Exercise objective:
Across the entries below, determine how many lines include the word "given". State only the resulting number.

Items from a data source
______________________________

-- ==== Sys2Proof/Tests/Slice0.lean ====
section
/-! SUPPORT. The model's own tests: ill-formed terms refused, words written out from the spec's encodings, single steps of
95_test_vectors.md, and for every statement with hypotheses a concrete state that meets them. -/

namespace Sys2Proof.Tests

open Sys2Proof.Machine

/-! ## WellFormed: an ill-formed term for each check (30_encoding.md R63, R64, R78) -/

theorem test_wf_count_slot : Instr.wellFormed (.count 85#7 0#8) = false := by decide
theorem test_wf_count_counter : Instr.wellFormed (.count 0#7 254#8) = false := by decide
theorem test_wf_tmo_slot : Instr.wellFormed (.tmo 85#7) = false := by decide
theorem test_wf_skiph_slot : Instr.wellFormed (.skiph 4#7 0#8) = false := by decide
theorem test_wf_skiph_counter : Instr.wellFormed (.skiph 3#7 255#8) = false := by decide
theorem test_wf_skipm_low : Instr.wellFormed (.skipm 3#7 0#8) = false := by decide
theorem test_wf_skipm_high : Instr.wellFormed (.skipm 85#7 0#8) = false := by decide
theorem test_wf_skipm_parity : Instr.wellFormed (.skipm 6#7 0#8) = false := by decide
theorem test_wf_skipm_counter : Instr.wellFormed (.skipm 5#7 255#8) = false := by decide
theorem test_wf_shift0_low : Instr.wellFormed (.shift0 2#7 0#8) = false := by decide
theorem test_wf_shift0_high : Instr.wellFormed (.shift0 86#7 0#8) = false := by decide
theorem test_wf_shift0_parity : Instr.wellFormed (.shift0 5#7 0#8) = false := by decide
theorem test_wf_shift0_counter : Instr.wellFormed (.shift0 4#7 17#8) = false := by decide
theorem test_wf_shift1_slot : Instr.wellFormed (.shift1 5#7 20#8) = false := by decide
theorem test_wf_shift1_low : Instr.wellFormed (.shift1 4#7 16#8) = false := by decide
theorem test_wf_shift1_high : Instr.wellFormed (.shift1 4#7 255#8) = false := by decide
theorem test_wf_drop_slot : Instr.wellFormed (.drop 83#7 0#8) = false := by decide
theorem test_wf_drop_counter : Instr.wellFormed (.drop 84#7 255#8) = false := by decide
theorem test_wf_reject : Instr.wellFormed (.reject true true) = false := by decide

/-! ## Decoding: every constructor, its word in bits from the row's pattern (30_encoding.md R60 to R64) -/

theorem test_decode_reset : decode (.rst 0b1#1) = .ok .reset := by decide
theorem test_decode_nop : decode (.cmd 0b011111111#9) = .ok .nop := by decide
theorem test_decode_attempt : decode (.cmd 0b110000001#9) = .ok (.attempt 129#8) := by decide
theorem test_decode_wait : decode (.seq 0b10#2) = .ok .wait := by decide
theorem test_decode_raise : decode (.seq 0b01#2) = .ok .raise := by decide
theorem test_decode_release : decode (.seq 0b11#2) = .ok .release := by decide
-- t f i(7) c(8); a handshake slot's SLOT word with t = 0 still counts
theorem test_decode_count : decode (.slot 0b01000000111111101#17) = .ok (.count 1#7 253#8) := by decide
theorem test_decode_tmo : decode (.slot 0b00000010011111110#17) = .ok (.tmo 4#7) := by decide
theorem test_decode_skiph : decode (.slot 0b11000001111111110#17) = .ok (.skiph 3#7 254#8) := by decide
theorem test_decode_skipm : decode (.slot 0b11101001100000000#17) = .ok (.skipm 83#7 0#8) := by decide
theorem test_decode_shift0 : decode (.slot 0b10101010000010000#17) = .ok (.shift0 84#7 16#8) := by decide
theorem test_decode_shift1 : decode (.slot 0b10000010011111110#17) = .ok (.shift1 4#7 254#8) := by decide
theorem test_decode_drop : decode (.slot 0b11000010000010001#17) = .ok (.drop 4#7 17#8) := by decide
theorem test_decode_commit : decode (.val 0b11#2) = .ok .commit := by decide
theorem test_decode_reject : decode (.val 0b01#2) = .ok (.reject false true) := by decide
theorem test_decode_read : decode (.pseudo 7#8) = .ok (.read 7#8) := by decide

-- words that select nothing (R61, R63)
theorem test_decode_no_reset : decode (.rst 0b0#1) = .error .resetNotAsserted := by decide
theorem test_decode_slot_85 : decode (.slot 0b00101010100000000#17) = .error .slotBeyondScan := by decide
theorem test_decode_count_255 : decode (.slot 0b10000010011111111#17) = .error .countSentinel := by decide

-- the table's row pattern and the host's numbering (log entry 12)
theorem test_row_of_shift0 : rowsSelecting (.slot 0x10410#17) = ["SHIFT0"] := by decide
theorem test_row_of_reject : rowsSelecting (.val 0b10#2) = ["REJECT"] := by decide
theorem test_table_word_attempt : decodeTableWord 16 0x107 = some (.attempt 7#8) := by decide
theorem test_table_word_shift1 : decodeTableWord 24 0x10411 = some (.shift1 4#7 17#8) := by decide
theorem test_table_word_drop : decodeTableWord 24 0x1D409 = some (.drop 84#7 9#8) := by decide
theorem test_table_word_release : decodeTableWord 8 0x3 = some .release := by decide

/-! ## Helpers -/

/-- The next state, where there is one. -/
def nextOf : Answer → Option State
  | .next t => some t
  | _ => none

/-- The fault, where there is one. -/
def faultOf : Answer → Option Fault
  | .fault r => some r
  | _ => none

/-- Port values with a given `tick` and level. -/
def tickWith (l : Level) : PortsIn := { rst := false, tick := true, start := false, pin := 0#8, lineIn := l }

/-- Port values of a command. -/
def command (pin : PinId) : PortsIn := { rst := false, tick := false, start := true, pin := pin, lineIn := true }

/-- Port values of a reset. -/
def resetPorts : PortsIn := { rst := true, tick := true, start := true, pin := 9#8, lineIn := true }

/-- One clock step with given port values. -/
def stepOn (s : State) (p : PortsIn) : Option State := nextOf (step { s with script := [p] })

/-- A state in SCAN, of the columns of 95_test_vectors.md section 2.3. -/
def scanAt (i : BitVec 7) (c : BitVec 8) (l : Level) (bits : BitVec 6) (frame : Memory) : State :=
  { State.reset with phase := .scan, slot := i, counter := c, lastState := l, bitCount := bits, frame := frame }

/-- A state in VALIDATE, of the columns of 95_test_vectors.md section 2.4. -/
def validateAt (bits : BitVec 6) (frame : Memory) (h t : Result) : State :=
  { State.reset with phase := .validate, bitCount := bits, frame := frame, lastHumidity := h, lastTemperature := t }

/-- `PHASE`, `SLOT`, `COUNTER`, `LASTSTATE`, `BITCOUNT`: the "After" column of section 2.3. -/
def scanView (t : State) : Phase × Nat × Nat × Level × Nat :=
  (t.phase, t.slot.toNat, t.counter.toNat, t.lastState, t.bitCount.toNat)

/-- `FRAME[0]` to `FRAME[4]`. -/
def bytes (t : State) : List Nat :=
  [(Memory.read t.frame 0).toNat, (Memory.read t.frame 1).toNat, (Memory.read t.frame 2).toNat,
    (Memory.read t.frame 3).toNat, (Memory.read t.frame 4).toNat]

/-- `PHASE`, `OK`, `DONE`, the results: the "After" column of section 2.4. -/
def resultView (t : State) : Phase × Bool × Bool × Int × Int :=
  (t.phase, t.ok, t.done, t.lastHumidity.toInt, t.lastTemperature.toInt)

/-! ## Single steps of 95_test_vectors.md sections 2.2 to 2.4 -/

-- T1
theorem test_reset :
    (stepOn (scanAt 10#7 3#8 false 17#6 [(0, 0x2D#8)]) resetPorts).map resultView
      = some (.idle, false, false, -9999, -9999) := by decide

theorem test_reset_rest :
    (stepOn (scanAt 10#7 3#8 false 17#6 [(0, 0x2D#8)]) resetPorts).map
      (fun t => (scanView t, bytes t, t.lineOe, t.lineOut))
      = some ((.idle, 0, 0, true, 0), [0, 0, 0, 0, 0], false, true) := by decide

-- T2
theorem test_nop :
    (stepOn { State.reset with done := true, ok := true, lastHumidity := 45#16, lastTemperature := 23#16 }
      { quietPorts with pin := 0xAB#8 }).map resultView = some (.idle, true, false, 45, 23) := by decide

-- T3
/-- The state before T3. -/
def afterSuccess : State :=
  { State.reset with
    done := true, ok := true, lastHumidity := 45#16, lastTemperature := 23#16, bitCount := 40#6, slot := 84#7,
    counter := 255#8, timedOut := true, frame := [(0, 0x2D#8), (2, 0x17#8), (4, 0x44#8)] }

theorem test_attempt :
    (stepOn afterSuccess (command 7#8)).map resultView = some (.driveLow, false, false, 45, 23) := by decide

theorem test_attempt_wire :
    (stepOn afterSuccess (command 7#8)).map
      (fun t => (scanView t, bytes t, t.pin, t.timedOut, t.lineOe, t.lineOut, t.delay))
      = some ((.driveLow, 0, 0, true, 0), [0, 0, 0, 0, 0], 7#8, false, true, false, delayOf Config.settleTicks) := rfl

-- T5, T9: where `DELAY_W` holds the vector's `DELAY`
theorem test_wait_low (h : 2 < 2 ^ Config.delayWidth) :
    (stepOn { State.reset with phase := .driveLow, lineOe := true, lineOut := false, delay := BitVec.ofNatLT 2 h }
      (tickWith true)).map (fun t => (t.phase, t.delay.toNat, t.lineOe, t.lineOut)) = some (.driveLow, 1, true, false) := by
  have hd : (delayDown (BitVec.ofNatLT 2 h)).toNat = 1 := delayDown_of_ne_zero (Nat.succ_ne_zero 1)
  rw [stepOn, step_of_no_call rfl, blockStep_driveLow rfl rfl rfl, if_neg (by simp)]
  exact congrArg (fun n => some (Phase.driveLow, n, true, false)) hd

theorem test_wait_high (h : 3 < 2 ^ Config.delayWidth) :
    (stepOn { State.reset with phase := .driveHigh, lineOe := true, delay := BitVec.ofNatLT 3 h }
      (tickWith true)).map (fun t => (t.phase, t.delay.toNat, t.lineOe, t.lineOut)) = some (.driveHigh, 2, true, true) := by
  have hd : (delayDown (BitVec.ofNatLT 3 h)).toNat = 2 := delayDown_of_ne_zero (Nat.succ_ne_zero 2)
  rw [stepOn, step_of_no_call rfl, blockStep_driveHigh rfl rfl rfl, if_neg (by simp)]
  exact congrArg (fun n => some (Phase.driveHigh, n, true, true)) hd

______________________________

Response:
2